New York, NY - American Numismatic Society today unveiled the new interactive ANS archival search tool, ARCHER (numismatics.org/archives/). ARCHER (ARCHival Electronic Resource) provides access to the ANS’ unrivalled collection of unique archival material, through a series of simple search screens.

ARCHER is powered by EADitor, open source software developed by the ANS for creating, managing, and publishing collections of archival finding aids described in Encoded Archival Description (EAD) XML. Like the society’s Collection database, MANTIS, ARCHER's public interface includes faceted searching and mapping of the collection. The administrative interface takes advantage of XForms, next-generation web forms, which enables the Society’s archivist, David Hill, to create the finding aids with an intuitive user interface that requires no technical knowledge of XML, a major advancement over many institutions' current workflows.

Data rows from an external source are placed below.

-- ==== Sys2Proof/WellFormed.lean ====
section
/-! DEFINITION. WellFormed.lean: the commands whose operands have the shape that the spec gives them. A command that is not
well formed names something the block does not have. -/

namespace Sys2Proof

/-- An instruction's operand count fits the count of its word or extension word (R311). -/
def Req.wf (q : Req) : Bool := decide (q.ops.length ≤ 16386)

/-- Eight counts of domains (R449). -/
def ClockCounts.wf (c : ClockCounts) : Bool := c.dom.length == 8

/-- A command is well formed. -/
def Instr.wf : Instr → Bool
  | .tempSample temps => temps.length == 8
  | .clockMonitorWindow counts => counts.wf
  | .samplePeriod sp => sp.ins.all (fun e => decide (e.1 < 12288)) && decide (0 < sp.d4)
  | .zcTimeout _ chan => decide (chan < 12288)
  | .bankReady bank fails => decide (bank < 40) && fails.all (fun f => decide (f.sub < 256))
  | .marchDone fails _ => fails.all (fun f => decide (f.sub < 256))
  | .dramRefresh _ track => track.eyes.length == 2
  | .dramTrainingStep (.sweep lanes) => lanes.length == 4
  | .registerWrite addr _ bar0 => decide (addr % 4 = 0) && decide (addr < if bar0.isSome then 0x10000 else 0x250000)
  | .rcRead addr bar0 => decide (addr % 4 = 0) && decide (addr < if bar0.isSome then 0x10000 else 0x250000)
  | .latchRead addr => decide (addr % 4 = 0) && decide (addr < 0x250000)
  | .mgmtRead bytes => decide (0 < bytes)
  | .nop q | .echo q | .queryDevice q | .queryFrame q | .querySelf q | .mread q | .mwrite q | .mfill q | .rate q
  | .slotmapKind q | .slotmapBindin q | .slotmapBindout q | .slotmapUnbind q | .timetable q | .xptSet q | .xptRead q
  | .xblk q | .xmodeMode q | .xmodeInslot q | .xmodeBusslot q | .xmodeOutslot q | .sosDirect q | .sosGlide q
  | .spanDefine q | .spanDelete q | .sosrd q | .turnAt q | .turnNext q | .drop q | .taskOpen q | .taskData q
  | .taskStart q | .taskInfo q | .tstopFade q | .tstopCut q | .tparamWrite q | .tparamReadActive q
  | .tparamReadInactive q | .ferryUopen q | .ferryUdata q | .ferryUcommit q | .ferryCancel q | .ferryRevert q
  | .ferryDrill q | .ferryInfo q | .tandemOn q | .tandemOff q | .tandemInfo q | .spareSet q | .spareHold q
  | .spareInfo q | .streamDefine q | .streamDelete q | .streamRead q | .sctlStart q | .sctlStop q | .sctlStatus q
  | .zoneBind q | .zoneClaim q | .zoneRelease q | .zoneRead q | .ntapSend q | .ntapRecv q | .ntapFilter q | .timeGet q
  | .timeStep q | .timeFreq q | .ptpcfg q | .refselInput q | .refselMode q | .refselStatus q | .realign q
  | .portTdmgrp q | .portTdmlane q | .portAesrx q | .portAestx q | .portLim q | .portChan q | .asrcAssign q
  | .asrcRelease q | .asrcStatus q | .cstatTxset q | .cstatRxread q | .gangwayInsrc q | .gangwayInopen q
  | .gangwayGain q | .gangwayOut q | .alarmRaise q | .alarmClear q | .alarmStatus q | .meterSet q | .meterRead q
  | .meterNotify q | .memtestMarch q | .memtestStatus q | .scrubEnable q | .scrubStatus q | .power q | .clockGate q
  | .clockMclk q | .clockBand q | .resetMooring q | .resetEngine q | .keyLoad q | .keyErase q | .keySignkey q
  | .lifecycle q | .subscribe q | .flush q => q.wf
  | .vddAoRise | .vddAoFall | .pwrgoodRise | .pwrgoodFall | .resetNLow | .deviceResetRelease _ | .tamperN
  | .voltageGlitch | .clockGlitch | .tamperWipeDone | .thermalShutdown _ | .shutdownRelease | .xoStable | .pll0Lock _
  | .domainSwitchDone _ | .ckmuxHang _ | .srcTrim _ | .gateClose _ _ | .gateCloseTimeout _ _ | .mpllLock | .mpllCoast
  | .mpllReacquire _ | .refPhaseSample _ _ | .refAbsent _ | .refMeasurementDone _ _ _ | .refWtrExpiry _
  | .refQualTimeout _ | .rselSwitchDone _ | .stageEdge _ | .delayLinePassDone _ _ | .pnPhaseDone _ _ _
  | .xmPhaseDone _ _ _ | .scAllowanceExpiry _ _ | .watchdog _ _ | .bundle _ _ _ | .deckReadReturn _
  | .deckWriteArrive _ _ | .bra _ _ _ | .call _ _ _ | .ret _ _ _ | .loop _ _ _ | .frame _ _ | .sync _ _ | .trap _ _
  | .faultRepeat _ _ | .stopFade _ _ | .ferryCopyDone _ _ | .shadowFillDone _ | .berthTestDone _ _ _
  | .berthFillDone _ | .mirrorDone _ _ | .handoverWindowEnd _ | .returnHoldExpiry _ | .tandemRejoin _
  | .pcieApertureWrite _ _ _ _ _ | .pcieDbWrite _ _ _ | .qpPacket _ _ _ _ | .qpReply _ _ | .qpStatus _ | .qpMreset _ _
  | .qpBadOpcode _ _ | .packetStart | .replyDma _ | .pcieBmeChange _ _ | .pcieFlr _ | .perstN | .pcieLinkLoss
  | .mgmtWrite _ | .moorBindWrite _ _ | .eccTestRawWrite _ | .gwdtKick _ | .gwdtExpiry | .loaderGo _
  | .bootFlashDone _ _ | .ctlLockstepMismatch | .ctlWatchdogExpiry | .ctlRestartDone _ _ | .eccWriteBack _
  | .scrubWord _ _ | .powerDone _ | .dramTrainingStep _ | .mr4Poll _ | .patrolRead _ _
  | .recorderWriteDone _ | .netLinkChange _ _ | .rtpPacketRx _ | .arpRequestRx _ _ | .icmpEchoRx _ _ _
  | .igmpQueryRx _ _ _ | .igmpReportTimer _ | .tapFrameRx _ | .streamPacketTx _ _ _ | .streamTxDiscard _ | .ptpMessageRx _ _
  | .ptpMessageTx _ _ _ | .announceReceiptTimeout _ | .mdioFrameDone _ | .tdmSlaveFrame _ _ | .tdmFsyncLoss _
  | .aes3FrameRx _ _ | .aes3LockLoss _ | .asrcAcquireDone _ | .rateRestart | .lifecycleFuseDone | .bypass | .idcode
  | .samplePreload | .extest | .clamp | .highz | .pcieLinkUp _ _ | .messageSpacingEnd _ | .journalApplied _
  | .jtagDebugAccess _ _ => true

end Sys2Proof
end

“The Society’s archives contains a rich diversity of material”, notes Deputy Director Andrew Meadows. “On the one hand there are the Society’s own archival records, spanning more than 150 years of our activity since 1858. As such, the archive is one of the oldest held by any learned society in the country. But in addition to that, the ANS also holds a remarkable archive of international significance, consisting of the papers of famous scholars, collectors and dealers in the field of numismatics. Documents, letters, notebooks and photographs relating to many famous individuals from within the numismatic community and beyond are held at the ANS. ARCHER provides a remarkably straightforward tool both for their cataloging, and for their search by the general public.”

The search interface is built on similar technology to the Society’s MANTIS database. Simple faceted searching based on personal names, places, dates, genre and Library of Congress subject headings are all provided. ARCHER also provides a map interface, which will allow users to visualize the places on the globe with relevant ANS archival material.

ANS Archivist David Hill explains, “What really sets ARCHER apart from other archives management systems is that it combines a simple method for the creation of full EAD with a powerful, built-in publishing feature that produces remarkably sophisticated finding aids. The faceted search capabilities give us an enhanced level of control over our archival holdings, ensuring that ANS staff and researchers can always find relevant materials from across our various collections.”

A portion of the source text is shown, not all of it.